**Task prompt**
Reproduce the listing verbatim through the line with "def vdbRegion (v".
····················
/-- A VDB as a number. -/
def rdVdb (s : State) (vdb : Nat) : Nat := rdMem s vdb 64

def slotOf (v j : Nat) : Nat := bitsOf v (32 + 56 * j + 55) (32 + 56 * j)
def slotValid (x : Nat) : Bool := x.testBit 55
def slotStep (x : Nat) : Nat := bitsOf x 54 23
def slotFrame (x : Nat) : Nat := bitsOf x 22 0
def vdbWv (v : Nat) : Bool := v.testBit 15
def vdbWs (v : Nat) : Nat := bitsOf v 14 13
def vdbRegion (v : Nat) : Nat := bitsOf v 11 0

/-- Slots that hold published frames. -/
def publishedSlots (v : Nat) : List Nat :=
  (List.range 4).filter (fun j => slotValid (slotOf v j) && !(vdbWv v && vdbWs v = j))

/-- The slot of the step view of step t: the greatest step at most t (R319). -/
def stepSlot (v t : Nat) : Option Nat :=
  (publishedSlots v).foldl (fun b j =>
    if slotStep (slotOf v j) ≤ t then
      match b with
      | none => some j
      | some i => if slotStep (slotOf v i) < slotStep (slotOf v j) then some j else b
    else b) none

/-- The newest published slot. -/
def newestSlot (v : Nat) : Option Nat := stepSlot v (2 ^ 32)

def getRegion (s : State) (r : Nat) : Option RegionLatch := sget none s.regions r

/-- R319: the VER page of a VDB is well formed, its region's activity apart. -/
def vdbFits (s : State) (vdb : Nat) : Bool :=
  let v := rdVdb s vdb
  (match getRegion s (vdbRegion v) with
    | none => true
    | some l => decide (l.vdbs ≤ vdb ∧ vdb < l.vdbs + 64 * l.pages ∧ (vdb - l.vdbs) % 64 = 0)) && !(publishedSlots v).isEmpty &&
    s.regions.all (fun e => match e.2 with
      | none => true
      | some o => e.1 = vdbRegion v || !decide (o.vdbs ≤ vdb ∧ vdb < o.vdbs + 64 * o.pages))

/-- R319: the VER page of a VDB is well formed and its region is active. -/
def vdbOk (s : State) (vdb : Nat) : Bool := (getRegion s (vdbRegion (rdVdb s vdb))).isSome && vdbFits s vdb

/-- The address of a page offset in the working view (R319). -/
def workingAddr (s : State) (vdb off : Nat) : Nat :=
  let v := rdVdb s vdb
  let j := if vdbWv v && v.testBit (256 + off / 256) then vdbWs v else (newestSlot v).getD 0
  frameAddr (slotFrame (slotOf v j)) + off

/-- The address of a page offset in the step view of step t (R319). -/
def stepAddr (s : State) (vdb off t : Nat) : Option Nat :=
  let v := rdVdb s vdb
  (stepSlot v t).map (fun j => frameAddr (slotFrame (slotOf v j)) + off)

/-! ### Region descriptors and pins (R316, R317) -/

/-- The address of a region's descriptor, and the descriptor. -/
def regionAddr (s : State) (r : Nat) : Nat := s.pkg.vrtab.toNat + 64 * r
/-- The fields of a descriptor that the engines take at activation. -/
def latchFields (d : Nat) : RegionLatch :=
  { keep := bitsOf d 40 39, scope := bitsOf d 38 36, pins := bitsOf d 447 384, cmap := bitsOf d 191 128, vdbs := bitsOf d 127 64, pages := bitsOf d 31 0,
    pool := bitsOf d 255 192, poolcap := bitsOf d 319 288, wstep := bitsOf d 351 320, lastck := bitsOf d 383 352, csel := bitsOf d 42 42 }

/-- A number with bits hi to lo replaced. -/
def putBits (d hi lo v : Nat) : Nat := d - bitsOf d hi lo * 2 ^ lo + v % 2 ^ (hi + 1 - lo) * 2 ^ lo

/-- The descriptor as the engines see it: of an active region the fields that software cannot change are theirs, and a change in memory is
ignored until the region is activated again (R316). -/
def rdRegion (s : State) (r : Nat) : Nat :=
  let d := rdMem s (regionAddr s r) 64
  match getRegion s r with
  | none => d
  | some l => putBits (putBits (putBits (putBits (putBits d 383 352 l.lastck) 351 320 l.wstep) 319 288 l.poolcap) 255 192 l.pool) 42 42 l.csel
def rgWstep (d : Nat) : Nat := bitsOf d 351 320
def rgLastck (d : Nat) : Nat := bitsOf d 383 352
def rgPoolcap (d : Nat) : Nat := bitsOf d 319 288
def rgPoolcnt (d : Nat) : Nat := bitsOf d 287 256
def rgPool (d : Nat) : Nat := bitsOf d 255 192
def rgCsel (d : Nat) : Nat := bitsOf d 42 42
def rgStall (d : Nat) : Nat := bitsOf d 63 48
def rgCkdesc (d : Nat) : Nat := bitsOf d 511 448

/-- The fields of a region as the engines hold them: those taken at activation, or the descriptor's own while it is inactive. -/
def regionView (s : State) (r : Nat) : RegionLatch :=
  (getRegion s r).getD (latchFields (rdRegion s r))

/-- Changes what the engines hold of an active region. -/
def setLatch (s : State) (r : Nat) (g : RegionLatch → RegionLatch) : State :=
  match getRegion s r with
  | some l => { s with regions := sset none s.regions r (some (g l)) }
  | none => s
/-- The engines write wstep, lastck and csel: in the descriptor and in what they hold. -/
def putWstep (s : State) (r t : Nat) : State := setLatch (wrMem s (regionAddr s r + 40) 4 t) r (fun l => { l with wstep := t % 2 ^ 32 })
def putLastck (s : State) (r t : Nat) : State := setLatch (wrMem s (regionAddr s r + 44) 4 t) r (fun l => { l with lastck := t % 2 ^ 32 })
def putCsel (s : State) (r h : Nat) : State :=
  setLatch (wrMem s (regionAddr s r + 5) 1 (putBits (rdMem s (regionAddr s r + 5) 1) 2 2 h)) r (fun l => { l with csel := h })

/-- The pin table: entry number, step, count, of the entries in use (R317). -/
def pinEntries (s : State) (r : Nat) : List (Nat × Nat × Nat) :=
  ((List.range 16).map (fun i => let e := rdMem s ((regionView s r).pins + 8 * i) 8; (i, bitsOf e 31 0, bitsOf e 47 32))).filter (fun e => e.2.2 ≠ 0)

def getCk (s : State) (r : Nat) : CkState := sget CkState.init s.cks r
def setCk (s : State) (r : Nat) (x : CkState) : State := { s with cks := sset CkState.init s.cks r x }

/-- The live steps of a region, in no order: the keep newest published steps, and those that hold a pin (R317). -/
def liveSteps (s : State) (r : Nat) : List Nat :=
  let w := rgWstep (rdRegion s r)
  let k := min (regionView s r).keep w
  (List.range k).map (fun i => w - 1 - i) ++ ((pinEntries s r).map (·.2.1)).filter (fun p => decide (p < w)) ++
    (match (getCk s r).run with | some x => [x.step] | none => [])

/-- A step of a region is live. -/
def stepLive (s : State) (r t : Nat) : Bool := (liveSteps s r).contains t

/-- R318: the pinsv field of a VDB of a region: pin-table entries that resolve to each slot. -/
def pinsvOf (s : State) (v : Nat) : Nat :=
  ((List.range 4).map (fun j => min 15 ((pinEntries s (vdbRegion v)).filter (fun e => stepSlot v e.2.1 = some j)).length * 16 ^ j)).sum

/-- Writes a VDB, as the engines do (R318). -/
def putVdb (s : State) (vdb v : Nat) : State := wrMem s vdb 64 (v / 2 ^ 32 * 2 ^ 32 + pinsvOf s v * 2 ^ 16 + v % 2 ^ 16)

/-! ### Replica sets (R440) -/

/-- A replica-set entry of the level given, when it is in use and well formed. -/
def replicaSet (s : State) (set lvl : Nat) : Option Nat :=
  if set ≥ s.pkg.rscnt.toNat then none
  else
    let e := rdMem s (s.pkg.rstab.toNat + 64 * set) 64
    let ok := e.testBit 0 && decide (bitsOf e 63 4 = 0) && decide (bitsOf e 511 320 = 0) && decide (bitsOf e 3 2 = lvl) &&
      (List.range 4).all (fun q =>
        let f := bitsOf e (64 + 64 * q + 35) (64 + 64 * q)
        decide (bitsOf e (64 + 64 * q + 63) (64 + 64 * q + 36) = 0) && populated s (f * 2 ^ 16) &&
          decide (f * 2 ^ 16 / 2 ^ 39 / 2 = q))
    if ok then some e else none

/-- The address of the quadrant's copy. -/
def replicaAddr (e q off : Nat) : Nat := bitsOf e (64 + 64 * q + 35) (64 + 64 * q) * 2 ^ 16 + off

end Sys2Proof.Machine
end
····················
**Exercise output**
/-- A VDB as a number. -/
def rdVdb (s : State) (vdb : Nat) : Nat := rdMem s vdb 64

def slotOf (v j : Nat) : Nat := bitsOf v (32 + 56 * j + 55) (32 + 56 * j)
def slotValid (x : Nat) : Bool := x.testBit 55
def slotStep (x : Nat) : Nat := bitsOf x 54 23
def slotFrame (x : Nat) : Nat := bitsOf x 22 0
def vdbWv (v : Nat) : Bool := v.testBit 15
def vdbWs (v : Nat) : Nat := bitsOf v 14 13
def vdbRegion (v : Nat) : Nat := bitsOf v 11 0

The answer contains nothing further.